Choson Yesul
- Cover page (No. 6. 2017)
- Categories: Arts magazine
- Frequency: Monthly
- Publisher: Munhak Yesul Ch'ulp'ansa
- Founded: 1956
- Country: North Korea
- Based in: Pyongyang
- Language: Korean
- ISSN: 1727-9402
- OCLC: 7642464

= Choson Yesul =

North Korean monthly arts magazine

Choson Yesul is a monthly cultural and arts magazine which has been published since 1956 in Pyongyang, North Korea. It is an official media outlet of the state owned federation of the literary and artistic unions, namely the Korean Federation of Literature and Arts.

==History and profile==
Choson Yesul was launched in 1956 and is published on a monthly basis. The magazine is an official organ of the Central Committee of the Korean Federation of Literature and Arts. The headquarters is in Pyongyang.

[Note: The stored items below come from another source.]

@[simp] theorem fW_wW (op : BitVec 10) (x : FW) : fW (wW op x) = x := by
  have h0 : fld (wW op x) 49 5 = x.g := by rw [fld_wW, fld_append_hi _ _ _ _ (by omega), fld_append_hi _ _ _ _ (by omega), fld_append_hi _ _ _ _ (by omega), fld_append_lo _ _ _ _ (by omega), fld_self]
  have h1 : fld (wW op x) 39 10 = x.d := by rw [fld_wW, fld_append_hi _ _ _ _ (by omega), fld_append_hi _ _ _ _ (by omega), fld_append_lo _ _ _ _ (by omega), fld_self]
  have h2 : fld (wW op x) 32 7 = x.pad := by rw [fld_wW, fld_append_hi _ _ _ _ (by omega), fld_append_lo _ _ _ _ (by omega), fld_self]
  have h3 : fld (wW op x) 0 32 = x.imm := by rw [fld_wW, fld_append_lo _ _ _ _ (by omega), fld_self]
  simp only [fW, h0, h1, h2, h3]

@[simp] theorem opcode_wW (op : BitVec 10) (x : FW) : opcode (wW op x) = op := by
  rw [opcode, fld_wW, fld_append_hi _ _ _ _ (by omega), fld_append_hi _ _ _ _ (by omega), fld_append_hi _ _ _ _ (by omega), fld_append_hi _ _ _ _ (by omega), fld_self]

theorem fld_wM (op : BitVec 10) (x : FM) (lo len : Nat) :
    fld (wM op x) lo len = fld (n := 10 + 5 + 10 + 10 + 2 + 2 + 3 + 22) (op ++ x.g ++ x.d ++ x.base ++ x.size ++ x.order ++ x.scope ++ x.off) lo len := rfl

@[simp] theorem fM_wM (op : BitVec 10) (x : FM) : fM (wM op x) = x := by
  have h0 : fld (wM op x) 49 5 = x.g := by rw [fld_wM, fld_append_hi _ _ _ _ (by omega), fld_append_hi _ _ _ _ (by omega), fld_append_hi _ _ _ _ (by omega), fld_append_hi _ _ _ _ (by omega), fld_append_hi _ _ _ _ (by omega), fld_append_hi _ _ _ _ (by omega), fld_append_lo _ _ _ _ (by omega), fld_self]
  have h1 : fld (wM op x) 39 10 = x.d := by rw [fld_wM, fld_append_hi _ _ _ _ (by omega), fld_append_hi _ _ _ _ (by omega), fld_append_hi _ _ _ _ (by omega), fld_append_hi _ _ _ _ (by omega), fld_append_hi _ _ _ _ (by omega), fld_append_lo _ _ _ _ (by omega), fld_self]
  have h2 : fld (wM op x) 29 10 = x.base := by rw [fld_wM, fld_append_hi _ _ _ _ (by omega), fld_append_hi _ _ _ _ (by omega), fld_append_hi _ _ _ _ (by omega), fld_append_hi _ _ _ _ (by omega), fld_append_lo _ _ _ _ (by omega), fld_self]
  have h3 : fld (wM op x) 27 2 = x.size := by rw [fld_wM, fld_append_hi _ _ _ _ (by omega), fld_append_hi _ _ _ _ (by omega), fld_append_hi _ _ _ _ (by omega), fld_append_lo _ _ _ _ (by omega), fld_self]
  have h4 : fld (wM op x) 25 2 = x.order := by rw [fld_wM, fld_append_hi _ _ _ _ (by omega), fld_append_hi _ _ _ _ (by omega), fld_append_lo _ _ _ _ (by omega), fld_self]
  have h5 : fld (wM op x) 22 3 = x.scope := by rw [fld_wM, fld_append_hi _ _ _ _ (by omega), fld_append_lo _ _ _ _ (by omega), fld_self]
  have h6 : fld (wM op x) 0 22 = x.off := by rw [fld_wM, fld_append_lo _ _ _ _ (by omega), fld_self]
  simp only [fM, h0, h1, h2, h3, h4, h5, h6]
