-- ==== Sys2Proof/Certificates/Slice0/Obligations.lean ====
section
/-! DEFINITION. The statements for the provers (OBLIGATIONS.json). -/

open Sys2Proof Sys2Proof.Machine

/-! ### Integer arithmetic -/

/-- R132, R134, R136: ADD, SUB, MUL, MULH, MAD, MIN, MAX, ABS and NEG compute each element exactly, clamp it under
.sat, and write it through the type; weight 1, and nothing else changes. MADW's sum is of 64 bits; that an inline integer
as its c is sign-extended to them is the model's choice (notes/assumptions/52). -/
def Obligations.IntegerArithmetic : Prop := ∀ g d a b c ty sat,
  WritesTo (.add g d a b ty sat) g 1 d (fun s iss w p =>
    Holds ty (fun k => satI ty sat (s.srcI iss w p ty a k + s.srcI iss w p ty b k)))
  ∧ WritesTo (.sub g d a b ty sat) g 1 d (fun s iss w p =>
    Holds ty (fun k => satI ty sat (s.srcI iss w p ty a k - s.srcI iss w p ty b k)))
  ∧ WritesTo (.mul g d a b ty sat) g 1 d (fun s iss w p =>
    Holds ty (fun k => satI ty sat (s.srcI iss w p ty a k * s.srcI iss w p ty b k)))
  ∧ WritesTo (.mulh g d a b ty) g 1 d (fun s iss w p =>
    Holds ty (fun k => (s.srcI iss w p ty a k * s.srcI iss w p ty b k).fdiv (2 ^ wI ty)))
  ∧ WritesTo (.mad g d a b c ty sat) g 1 d (fun s iss w p =>
    Holds ty (fun k => satI ty sat (s.srcI iss w p ty a k * s.srcI iss w p ty b k + s.srcI iss w p ty c k)))
  ∧ WritesTo (.min g d a b ty) g 1 d (fun s iss w p =>
    Holds ty (fun k => min (s.srcI iss w p ty a k) (s.srcI iss w p ty b k)))
  ∧ WritesTo (.max g d a b ty) g 1 d (fun s iss w p =>
    Holds ty (fun k => max (s.srcI iss w p ty a k) (s.srcI iss w p ty b k)))
  ∧ WritesTo (.abs g d a ty sat) g 1 d (fun s iss w p =>
    Holds ty (fun k => satI ty sat |s.srcI iss w p ty a k|))
  ∧ WritesTo (.neg g d a ty sat) g 1 d (fun s iss w p =>
    Holds ty (fun k => satI ty sat (-s.srcI iss w p ty a k)))
  ∧ WritesTo (.madw g d a b c true sat) g 1 d (fun s iss w p x =>
    x = BitVec.ofInt 64 (satI .i64 sat (sgnOf 32 (s.rdI iss w p .i64 a).toNat
      * sgnOf 32 (s.rdI iss w p .i64 b).toNat + (s.rdI iss w p .i64 c).toInt)))
  ∧ WritesTo (.madw g d a b c false sat) g 1 d (fun s iss w p x =>
    x = BitVec.ofInt 64 (satI .n64 sat (((s.rdI iss w p .i64 a).toNat % 2 ^ 32
      * ((s.rdI iss w p .i64 b).toNat % 2 ^ 32) + (s.rdI iss w p .i64 c).toNat : Nat))))

/-- R79, R80, R134, R137–R139: the immediate forms are the register forms with the sign-extended immediate read
through the type; LEA's, the logic and the shift forms work on 64 bits: a count of 64 or more leaves nothing of an
SHL or SHR and the sign of an SAR, and ROTL takes it modulo 64. -/
def Obligations.ImmediateForms : Prop := ∀ g d a ty (imm : BitVec 29),
  WritesTo (.addImm g d a ty imm) g 1 d (fun s iss w p =>
    Holds ty.ty (fun k => s.srcI iss w p ty.ty a k + elemI ty.ty (imm.signExtend 64) k))
  ∧ WritesTo (.subRevImm g d a ty imm) g 1 d (fun s iss w p =>
    Holds ty.ty (fun k => elemI ty.ty (imm.signExtend 64) k - s.srcI iss w p ty.ty a k))
  ∧ WritesTo (.mulImm g d a ty imm) g 1 d (fun s iss w p =>
    Holds ty.ty (fun k => s.srcI iss w p ty.ty a k * elemI ty.ty (imm.signExtend 64) k))
  ∧ WritesTo (.minImm g d a ty imm) g 1 d (fun s iss w p =>
    Holds ty.ty (fun k => min (s.srcI iss w p ty.ty a k) (elemI ty.ty (imm.signExtend 64) k)))
  ∧ WritesTo (.maxImm g d a ty imm) g 1 d (fun s iss w p =>
    Holds ty.ty (fun k => max (s.srcI iss w p ty.ty a k) (elemI ty.ty (imm.signExtend 64) k)))
  ∧ WritesTo (.leaImm g d a imm) g 1 d (fun s iss w p x => x = s.rdI iss w p .i64 a + imm.signExtend 64)
  ∧ WritesTo (.andImm g d a imm) g 1 d (fun s iss w p x => x = s.rdI iss w p .n64 a &&& imm.signExtend 64)
  ∧ WritesTo (.orImm g d a imm) g 1 d (fun s iss w p x => x = s.rdI iss w p .n64 a ||| imm.signExtend 64)
  ∧ WritesTo (.xorImm g d a imm) g 1 d (fun s iss w p x => x = s.rdI iss w p .n64 a ^^^ imm.signExtend 64)
  ∧ WritesTo (.andnImm g d a imm) g 1 d (fun s iss w p x => x = s.rdI iss w p .n64 a &&& ~~~(imm.signExtend 64))
  ∧ WritesTo (.shlImm g d a imm) g 1 d (fun s iss w p x =>
    x = s.rdI iss w p .n64 a <<< (imm.signExtend 64 : Word).toNat)
  ∧ WritesTo (.shrImm g d a imm) g 1 d (fun s iss w p x =>
    x = s.rdI iss w p .n64 a >>> (imm.signExtend 64 : Word).toNat)
  ∧ WritesTo (.sarImm g d a imm) g 1 d (fun s iss w p x =>
    x = (s.rdI iss w p .n64 a).sshiftRight (imm.signExtend 64 : Word).toNat)
  ∧ WritesTo (.rotlImm g d a imm) g 1 d (fun s iss w p x =>
    x = (s.rdI iss w p .n64 a).rotateLeft (imm.signExtend 64 : Word).toNat)

/-- R135–R137: DIV truncates and REM keeps the dividend's sign; a zero divisor gives REM its dividend and DIV all
ones, or the bound under .sat; the one quotient out of range wraps, or clamps under .sat; weight 4 for scalar
types of at most 32 bits, 8 for the others. MADW multiplies 32 by 32 bits into 64 and adds 64 (an inline integer as c is
in IntegerArithmetic); LEA adds a shifted index to a 64-bit base. -/
def Obligations.DivisionAndWideMultiply : Prop :=
  (∀ g d a b ty sat,
    WritesTo (.div g d a b ty sat) g (if ty.scalar && wI ty ≤ 32 then 4 else 8) d (fun s iss w p x =>
      (∀ k, k < ty.count →
        let n := s.srcI iss w p ty a k
        let m := s.srcI iss w p ty b k
        (m ≠ 0 → ¬(ty.signed = true ∧ n = loI ty ∧ m = -1) → elemI ty x k = n.tdiv m)
        ∧ (m = 0 → ty.signed = false → elemI ty x k = hiI ty)
        ∧ (m = 0 → ty.signed = true → elemI ty x k = if sat then (if 0 ≤ n then hiI ty else loI ty) else -1)
        ∧ (ty.signed = true → n = loI ty → m = -1 → elemI ty x k = if sat then hiI ty else loI ty))
      ∧ (ty.count = 1 → x = BitVec.ofInt 64 (elemI ty x 0)))
    ∧ WritesTo (.rem g d a b ty) g (if ty.scalar && wI ty ≤ 32 then 4 else 8) d (fun s iss w p x =>
      (∀ k, k < ty.count →
        let n := s.srcI iss w p ty a k
        let m := s.srcI iss w p ty b k
        (m ≠ 0 → elemI ty x k = n.tmod m) ∧ (m = 0 → elemI ty x k = n))
      ∧ (ty.count = 1 → x = BitVec.ofInt 64 (elemI ty x 0))))
  ∧ (∀ g d a b c ty sat,
    ((∀ n, c ≠ .int n) → WritesTo (.madw g d a b c true sat) g 1 d (fun s iss w p x =>
      x = BitVec.ofInt 64 (satI .i64 sat
        (sgnOf 32 (s.rdI iss w p .i64 a).toNat * sgnOf 32 (s.rdI iss w p .i64 b).toNat
          + (s.rdI iss w p .i64 c).toInt)))
      ∧ WritesTo (.madw g d a b c false sat) g 1 d (fun s iss w p x =>
      x = BitVec.ofInt 64 (satI .n64 sat
        (((s.rdI iss w p .i64 a).toNat % 2 ^ 32 * ((s.rdI iss w p .i64 b).toNat % 2 ^ 32)
          + (s.rdI iss w p .i64 c).toNat : Nat)))))
    ∧ WritesTo (.lea g d a b c ty) g 1 d (fun s iss w p x =>
      x = s.rd iss w p a
        + BitVec.ofInt 64 (s.srcI iss w p ty b 0 * 2 ^ ((s.rd iss w p c).toNat % 64))))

The publisher of Choson Yesul was Munhak Yesul Chonghap Ch'ulp'ansa from January 1995 to August 2001. From September 2001 the publisher was Munhak Yesul Ch'ulp'ansa. The magazine frequently features articles promoting the North Korean leadership. For instance, it published the articles about Kim Jong-il and his parents using visuals as a tribute to his birthday in the mid-1970s.